There’s been a lot of hype lately about how ebooks are being used in schools and libraries for children and adults. Ebooks are popular, and some children as well as adults say they prefer reading ebooks to reading print. Librarians, always eager for anything that increases the love of reading, would like to increase their collections. But what can we do for children who don’t have e-readers? Even though these devices have become more and more popular, they are by no means universal. Some libraries manage with a Bring Your Own Device (BYOD) but that penalizes parents who cannot or prefer not to buy e-readers, and the policy opens the possibility of teasing and competition among the children.

The preferred solution for most libraries is to buy devices and make them available to children either in the library or to borrow. A report in School Library Journal gives a round-up of the possibilities and problems in buying Kindles, iPads, and other reading devices in children’s libraries. Even setting aside the expense, which can sometimes be covered by donations or grant money, there are complications. The companies that produce e-readers have aimed their devices at consumers not libraries. Books are designed to be used on only one device at a time. Vendors are not always prepared to handle agreements for purchasing multiple copies of ebooks. For classroom use, the devices have to be synched so each child is looking at the same book and this is a problem.

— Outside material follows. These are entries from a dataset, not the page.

-- ==== Sys2Proof/Machine/Checksum.lean ====
section
/-! DEFINITION. The checksum unit: CSUM_INIT and CSUM_FEED (R101, R102). -/

namespace Sys2Proof.Machine

/-- One byte of CSUM_FEED (R102). -/
def foldByte (r : Regs) (b : Byte) : Regs :=
  if r.csLen.toNat ≠ 0 ∧ r.csCnt.toNat < r.csLen.toNat - 1 then
    let p := r.csCnt.toNat % 4
    let acc := if p = 0 then r.csCarry + b.setWidth 32 else r.csAcc + atLane b p
    { r with
      csAcc := acc
      csCarry := if p = 3 then rotl32 acc 11 else r.csCarry
      csCnt := r.csCnt + 1 }
  else r

/-- The effect of CSUM_FEED on its input bytes, lane 0 first (R102). -/
def foldBytes (bs : List Byte) (r : Regs) : Regs := bs.foldl foldByte r

/-- The effect of CSUM_INIT (R101). -/
def startChecksum (r : Regs) : Regs := { r with csAcc := 0, csCarry := 0, csCnt := 0 }

/-- `CSUM_INIT` (R101). -/
def execCsumInit (s : State) : Host.Outcome State Fault Refusal := .next (s.withRegs (startChecksum s.regs))

/-- `CSUM_FEED N` (R102). -/
def execCsumFeed (n : Nat) (s : State) : Host.Outcome State Fault Refusal := withInput n foldBytes s

end Sys2Proof.Machine
end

There are far more questions than answers to the many problems in providing ebook collections and e-readers in children’s libraries, but patrons want them and librarians are going to have to work with publishers and vendors to figure out ways of providing access. Libraries and schools are large purchasers of books and should have some leverage in getting publishers to move more quickly to move to digital books. The purchase of the devices, administration of collections, availability of titles wanted, integration of catalogs, and the high costs involved are barriers. This is the kind of problem that professional associations are designed to work out. It’s time for librarians, individually and in groups, to pressure publishers and others in the business to confront these issues and provide answers. The children can’t do it by themselves, so this is a time to step up our advocacy and speak out for the young people in our schools and libraries.